-- ==== Sys2Proof/Laws/PerInstr.lean ====
section
/-! SUPPORT. Statements about every instruction, one lemma per constructor. -/

namespace Sys2Proof.Laws.EncodedLength

/-- The encoding of an instruction begins with an opcode byte of the map and has exactly the length that byte gives
(30_encoding.md R62, R69). -/
def Statement (i : Instr) : Prop :=
  ∃ (o : Opcode) (operands : List Byte), encode i = o.byte :: operands ∧ (encode i).length = opLength o.byte

theorem hlt : Statement .hlt := ⟨.hlt, _, rfl, by decide⟩
theorem ldi (a imm : Byte) : Statement (.ldi a imm) := ⟨.ldi, _, rfl, rfl⟩
theorem prn (a : Byte) : Statement (.prn a) := ⟨.prn, _, rfl, rfl⟩
theorem mul (a b : Byte) : Statement (.mul a b) := ⟨.mul, _, rfl, rfl⟩
theorem add (a b : Byte) : Statement (.add a b) := ⟨.add, _, rfl, rfl⟩
theorem push (a : Byte) : Statement (.push a) := ⟨.push, _, rfl, rfl⟩
theorem pop (a : Byte) : Statement (.pop a) := ⟨.pop, _, rfl, rfl⟩
theorem call (a : Byte) : Statement (.call a) := ⟨.call, _, rfl, rfl⟩
theorem ret : Statement .ret := ⟨.ret, _, rfl, by decide⟩

end Sys2Proof.Laws.EncodedLength
end

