-- ==== Sys2Proof/Tests/Slice0.lean ====
section
/-! SUPPORT. The session's own tests: the smoke of WellFormed, words written out from the spec's encodings, one step on small
states (expected values from 95_test_vectors.md, or worked by hand from the rule named), and for every statement with
hypotheses a state and operands that meet them, clause by clause. -/

namespace Sys2Proof.Tests

open Sys2Proof.Machine

/-- The next state, where there is one. -/
def nextOf : Result → Option State
  | .next t => some t
  | .fault _ => none
  | .refused _ => none

/-- A running machine with `code` at `pc`, the registers `rs` set in order, and the cells `cs` written. -/
def machine (pc : Nat) (code : List Byte) (rs : List (Reg × Byte)) (cs : List (Nat × Byte)) : State :=
  rs.foldl (fun s c => s.setReg c.1 c.2)
    { State.reset with
      pc := BitVec.ofNat 9 pc
      mem := layBytes (cs.foldl (fun m c => m.put c.1 c.2) []) pc code }

/-- A value read from the state after one step. -/
def after {α : Type} (s : State) (read : State → α) : Option α := (nextOf (step s)).map read

/-- The halt record and `pc` after one step. -/
def record (s : State) : Option (HaltCause × Word9 × Word9 × Word9) :=
  after s fun t => (t.haltCause, t.faultPc, t.faultInfo, t.pc)

/-! ## WellFormed refuses an ill-formed operand in every register position (30_encoding.md R66) -/

theorem test_ill_formed_ldi : (Instr.ldi 8#8 0#8).wellFormed = false := by decide
theorem test_ill_formed_prn : (Instr.prn 9#8).wellFormed = false := by decide
theorem test_ill_formed_mul_a : (Instr.mul 255#8 0#8).wellFormed = false := by decide
theorem test_ill_formed_mul_b : (Instr.mul 0#8 8#8).wellFormed = false := by decide
theorem test_ill_formed_add_a : (Instr.add 10#8 0#8).wellFormed = false := by decide
theorem test_ill_formed_add_b : (Instr.add 0#8 9#8).wellFormed = false := by decide
theorem test_ill_formed_push : (Instr.push 8#8).wellFormed = false := by decide
theorem test_ill_formed_pop : (Instr.pop 12#8).wellFormed = false := by decide
theorem test_ill_formed_call : (Instr.call 128#8).wellFormed = false := by decide
theorem test_well_formed_edge : (Instr.ldi 7#8 255#8).wellFormed = true := by decide

/-! ## Decoding: the words of 30_encoding.md R68, bit by bit -/

theorem test_decode_hlt : decode [0b00000001#8] = .ok (.hlt, []) := rfl
theorem test_decode_ldi : decode [0b10000010#8, 0b00000011#8, 0b11111111#8] = .ok (.ldi 3#8 255#8, []) := rfl
theorem test_decode_prn : decode [0b01000111#8, 0b00000101#8] = .ok (.prn 5#8, []) := rfl
theorem test_decode_mul : decode [0b10100010#8, 0b00000111#8, 0b00000001#8] = .ok (.mul 7#8 1#8, []) := rfl
theorem test_decode_add : decode [0b10100000#8, 0b00000010#8, 0b00000110#8] = .ok (.add 2#8 6#8, []) := rfl
theorem test_decode_push : decode [0b01000101#8, 0b00000100#8] = .ok (.push 4#8, []) := rfl
theorem test_decode_pop : decode [0b01000110#8, 0b00000001#8] = .ok (.pop 1#8, []) := rfl
theorem test_decode_call : decode [0b01010000#8, 0b00000010#8] = .ok (.call 2#8, []) := rfl
theorem test_decode_ret : decode [0b00010001#8, 0b11111111#8] = .ok (.ret, [0b11111111#8]) := rfl

/-- The table "Decode" of 95_test_vectors.md, its unknown bytes. -/
theorem test_decode_unknown :
    [0x00#8, 0x02#8, 0x10#8, 0x41#8, 0x51#8, 0xA1#8, 0xA4#8, 0xC2#8, 0xFF#8, 0x81#8].map Opcode.ofByte =
      List.replicate 10 none := by decide

/-- An unknown byte is reported though its count field asks for operands that are not there (60_exceptions.md R148). -/
theorem test_decode_unknown_before_missing : decode [0x81#8] = .error (.unknownOpcode 0x81#8) := rfl

theorem test_decode_missing_b : decode [0x82#8, 0x00#8] = .error (.missingByte 2) := rfl

theorem test_table_word_ldi : decodeTableWord 24 0xFF0382 = some (.ldi 3#8 255#8) := by decide
theorem test_table_word_prn_short : decodeTableWord 8 0xFFFF47 = some (.prn 0#8) := by decide
theorem test_table_word_unknown : decodeTableWord 8 0x00 = none := by decide
theorem test_fetch_word_runs : after (State.reset.withFetchWord 24 0x2A0382) (fun t => t.reg 3) = some 42#8 := by decide

/-! ## One step, from 95_test_vectors.md -/

/-- V-SEQ-3. -/
theorem test_hlt_at_255 : (after (machine 255 [0x01#8] [] []) fun t => (t.run, t.haltCause, t.pc)) =
    some (.halted, .halt, 256#9) := by decide
/-- V-HLT-2. -/
theorem test_hlt_record : record (machine 100 [0x01#8] [] []) = some (.halt, 0#9, 0#9, 101#9) := by decide
/-- V-SEQ-2. -/
theorem test_ldi_to_top : (after (machine 253 [0x82#8, 1#8, 9#8] [] []) fun t => (t.reg 1, t.pc)) =
    some (9#8, 256#9) := by decide
/-- V-LDI-3. -/
theorem test_ldi_sp : (after (machine 0 [0x82#8, 7#8, 0x10#8] [] []) fun t => (t.sp, t.pc)) = some (16#8, 3#9) := by decide
/-- V-PRN-3, after an earlier output. -/
theorem test_prn_sp : (after ((machine 0 [0x47#8, 7#8] [] []).emit 3#8) fun t => (t.out, t.pc)) =
    some ([3#8, 244#8], 2#9) := by decide
/-- V-MUL-3. -/
theorem test_mul_wraps : (after (machine 0 [0xA2#8, 0#8, 1#8] [(0, 255#8), (1, 255#8)] []) fun t => (t.reg 0, t.reg 1)) =
    some (1#8, 255#8) := by decide
/-- V-MUL-6. -/
theorem test_mul_same_register : (after (machine 0 [0xA2#8, 2#8, 2#8] [(2, 15#8)] []) fun t => (t.reg 2, t.pc)) =
    some (225#8, 3#9) := by decide
/-- V-ADD-3. -/
theorem test_add_wraps : (after (machine 0 [0xA0#8, 0#8, 1#8] [(0, 200#8), (1, 100#8)] []) fun t => (t.reg 0, t.reg 1)) =
    some (44#8, 100#8) := by decide
/-- V-ADD-7. -/
theorem test_add_sp : (after (machine 0 [0xA0#8, 7#8, 1#8] [(1, 12#8)] []) fun t => (t.sp, t.pc)) = some (0#8, 3#9) := by
  decide
/-- V-PUSH-2. -/
theorem test_push_wraps : (after (machine 0 [0x45#8, 3#8] [(7, 0#8), (3, 9#8)] []) fun t => (t.sp, t.byteAt 255, t.pc)) =
    some (255#8, 9#8, 2#9) := by decide
/-- V-PUSH-3. -/
theorem test_push_sp : (after (machine 0 [0x45#8, 7#8] [] []) fun t => (t.sp, t.byteAt 243)) = some (243#8, 243#8) := by
  decide
/-- V-POP-2. -/
theorem test_pop_wraps : (after (machine 0 [0x46#8, 1#8] [(7, 255#8)] [(255, 90#8)]) fun t => (t.reg 1, t.sp, t.pc)) =
    some (90#8, 0#8, 2#9) := by decide
/-- V-POP-3. -/
theorem test_pop_sp : (after (machine 0 [0x46#8, 7#8] [(7, 243#8)] [(243, 99#8)]) fun t => t.sp) = some 100#8 := by decide
/-- V-CALL-3. -/
theorem test_call_at_253 : (after (machine 253 [0x50#8, 0#8] [] []) fun t => (t.sp, t.byteAt 243, t.pc)) =
    some (243#8, 255#8, 0#9) := by decide
/-- V-CALL-2. -/
theorem test_call_sp : (after (machine 0 [0x50#8, 7#8] [] []) fun t => (t.sp, t.byteAt 243, t.pc)) =
    some (243#8, 2#8, 243#9) := by decide
/-- V-RET-1. -/
theorem test_ret : (after (machine 16 [0x11#8] [(7, 243#8)] [(243, 8#8)]) fun t => (t.pc, t.sp)) = some (8#9, 244#8) := by
  decide
/-- V-SEQ-6. -/
theorem test_ret_at_255 : (after (machine 255 [0x11#8] [(7, 243#8)] [(243, 5#8)]) fun t => (t.pc, t.sp)) =
    some (5#9, 244#8) := by decide

/-! ## Faults, from 95_test_vectors.md -/

/-- V-SEQ-2, its next step. -/
theorem test_fetch_at_256 : record (machine 256 [] [] []) = some (.fault .fetchRange, 256#9, 256#9, 256#9) := by decide
/-- V-SEQ-5. -/
theorem test_fetch_operand_b : record (machine 254 [0x82#8, 0#8] [] []) =
    some (.fault .fetchRange, 254#9, 256#9, 254#9) := by decide
/-- V-SEQ-7. -/
theorem test_unknown_at_255 : record (machine 255 [0xFF#8] [] []) =
    some (.fault .unknownOpcode, 255#9, 255#9, 255#9) := by decide
/-- V-ADD-8: operand A first. -/
theorem test_bad_register_a_first : record (machine 0 [0xA0#8, 0x0A#8, 0x0B#8] [] []) =
    some (.fault .badRegister, 0#9, 10#9, 0#9) := by decide
/-- V-MUL-9. -/
theorem test_bad_register_b : record (machine 0 [0xA2#8, 0#8, 8#8] [] []) =
    some (.fault .badRegister, 0#9, 8#9, 0#9) := by decide
/-- V-CALL-4, with the stack pointer kept. -/
theorem test_call_at_254 : record (machine 254 [0x50#8, 0#8] [(7, 253#8)] []) =
      some (.fault .retaddrRange, 254#9, 256#9, 254#9) ∧
    (after (machine 254 [0x50#8, 0#8] [(7, 253#8)] []) fun t => t.sp) = some 253#8 := by decide
/-- V-CALL-7: the register check precedes the return address check. -/
theorem test_call_bad_register_first : record (machine 254 [0x50#8, 9#8] [] []) =
    some (.fault .badRegister, 254#9, 9#9, 254#9) := by decide
/-- V-SEQ-8. -/
theorem test_halted_has_no_step : step (State.reset.halt .halt) = .fault .halted := rfl

/-! ## Memory, reset and loader -/

/-- Writing what an unlisted cell reads as removes its entry. -/
theorem test_put_removes : (Memory.put [(3, 7#8), (5, 9#8)] 3 0#8) = [(5, 9#8)] := by decide
theorem test_put_keeps_order : (Memory.put [(3, 7#8), (5, 9#8)] 4 1#8) = [(3, 7#8), (4, 1#8), (5, 9#8)] := by decide
/-- 30_encoding.md R72 with the image of 95_test_vectors.md E1; the comment line and the line that is no literal are skipped. -/
theorem test_load_text : loadText "# demo\n10000010 # LDI\n\n00000011\nxyz\n".toList = [0x82#8, 0x03#8] := by decide

/-- The machine constructed from an image of one HLT byte, with INIT_REGS all 9 and INIT_MEM all 0. -/
def haltMachine : State :=
  { State.reset with mem := [(0, 0x01#8)], regs := #v[9#8, 9#8, 9#8, 9#8, 9#8, 9#8, 9#8, 244#8] }

theorem test_construct_halt : State.construct (fun _ => 9#8) (fun _ => 0#8) [0x01#8] = some haltMachine := by
  decide +kernel

/-! ## Witnesses: for every statement with hypotheses, a state and operands that meet them -/

theorem witness_OpcodeByteDecidesLength :
    decode [0x82#8, 0#8, 8#8, 1#8] = .ok (.ldi 0#8 8#8, [1#8]) ∧ (0xC0#8).toNat / 64 = 3 ∧ (0xFF#8).toNat / 64 = 3 := by
  decide

theorem witness_OtherBytesAreIllegalOpcodes :
    0x00#8 ∉ specOpcodes ∧ FetchesOpcode 0x00#8 (machine 0 [] [] []) ∧
    0xFF#8 ∉ specOpcodes ∧ FetchesOpcode 0xFF#8 (machine 255 [0xFF#8] [] []) := by
  simp only [FetchesOpcode]; decide

theorem witness_OnlyHaltedMachinesHaveNoStep :
    State.construct (fun _ => 9#8) (fun _ => 0#8) [0x01#8] = some haltMachine ∧ (State.reset.halt .halt).run = .halted ∧ State.reset.run = .running ∧ ∃ t, step State.reset = .next t :=
  ⟨test_construct_halt, rfl, rfl, _, rfl⟩

theorem witness_StepRunsDecodedInstruction :
    (machine 255 [0x01#8] [] []).run = .running ∧
    decode (machine 255 [0x01#8] [] []).fetchWindow = .ok (.hlt, []) ∧
    decode (machine 253 [0x82#8, 8#8, 9#8] [] []).fetchWindow = .ok (.ldi 8#8 9#8, []) := by decide

/-- The last byte of an LDI at 253 lies at 255: `pc` becomes 256. -/
theorem witness_PcAfterStep_advances :
    ∃ t, step (machine 253 [0x82#8, 1#8, 9#8] [] []) = .next t ∧
      (∀ c info, ¬ HaltsWith c info (machine 253 [0x82#8, 1#8, 9#8] [] []) t) ∧
      opSetsPc ((machine 253 [0x82#8, 1#8, 9#8] [] []).byteAt 253) = false :=
  ⟨_, rfl, fun _ _ h => absurd h.1 (by decide), by decide⟩

theorem witness_PcAfterStep_call :
    ∃ t, step (machine 253 [0x50#8, 7#8] [] []) = .next t ∧
      (∀ c info, ¬ HaltsWith c info (machine 253 [0x50#8, 7#8] [] []) t) ∧
      opSetsPc ((machine 253 [0x50#8, 7#8] [] []).byteAt 253) = true :=
  ⟨_, rfl, fun _ _ h => absurd h.1 (by decide), by decide⟩

theorem witness_PcAfterStep_ret :
    ∃ t, step (machine 255 [0x11#8] [] []) = .next t ∧
      (∀ c info, ¬ HaltsWith c info (machine 255 [0x11#8] [] []) t) ∧
      opSetsPc ((machine 255 [0x11#8] [] []).byteAt 255) = true :=
  ⟨_, rfl, fun _ _ h => absurd h.1 (by decide), by decide⟩

/-- Register operand bytes at the ends of the valid and the invalid range, for the operand clauses of every instruction. -/
theorem witness_register_operands :
    (0#8).toNat = (0 : Reg).val ∧ (7#8).toNat = (7 : Reg).val ∧ 8 ≤ (8#8).toNat ∧ 8 ≤ (255#8).toNat ∧ (7#8).toNat < 8 := by
  decide

/-- The first clause of every FetchedAlone and FetchedAs. -/
theorem witness_fetch_past_memory :
    (machine 256 [] [] []).run = .running ∧ 256 ≤ (machine 256 [] [] []).pc.toNat ∧
    (machine 511 [] [] []).run = .running ∧ 256 ≤ (machine 511 [] [] []).pc.toNat := by decide

theorem witness_HltAdvancesThenHalts : FetchesOpcode 0x01#8 (machine 255 [0x01#8] [] []) := ⟨rfl, by decide, by decide⟩

theorem witness_LdiLoadsImmediate :
    FetchesOpcode 0x82#8 (machine 254 [0x82#8] [] []) ∧ 256 ≤ (machine 254 [0x82#8] [] []).pc.toNat + 2 ∧
    FetchesOpcode 0x82#8 (machine 253 [0x82#8, 7#8, 255#8] [] []) ∧
      (machine 253 [0x82#8, 7#8, 255#8] [] []).pc.toNat + 2 < 256 := by
  simp only [FetchesOpcode]; decide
☆ ☆ ☆
● **TASK DETAILS**: If a line falls between the first line of the data above and the line holding "theorem hlt : Statement", inclusive, retype it exactly; retype no other line.

● **RESPONSE TO THIS TASK**:
-- ==== Sys2Proof/Laws/PerInstr.lean ====
section
/-! SUPPORT. Statements about every instruction, one lemma per constructor. -/

namespace Sys2Proof.Laws.EncodedLength

/-- The encoding of an instruction begins with an opcode byte of the map and has exactly the length that byte gives
(30_encoding.md R62, R69). -/
def Statement (i : Instr) : Prop :=
  ∃ (o : Opcode) (operands : List Byte), encode i = o.byte :: operands ∧ (encode i).length = opLength o.byte

theorem hlt : Statement .hlt := ⟨.hlt, _, rfl, by decide⟩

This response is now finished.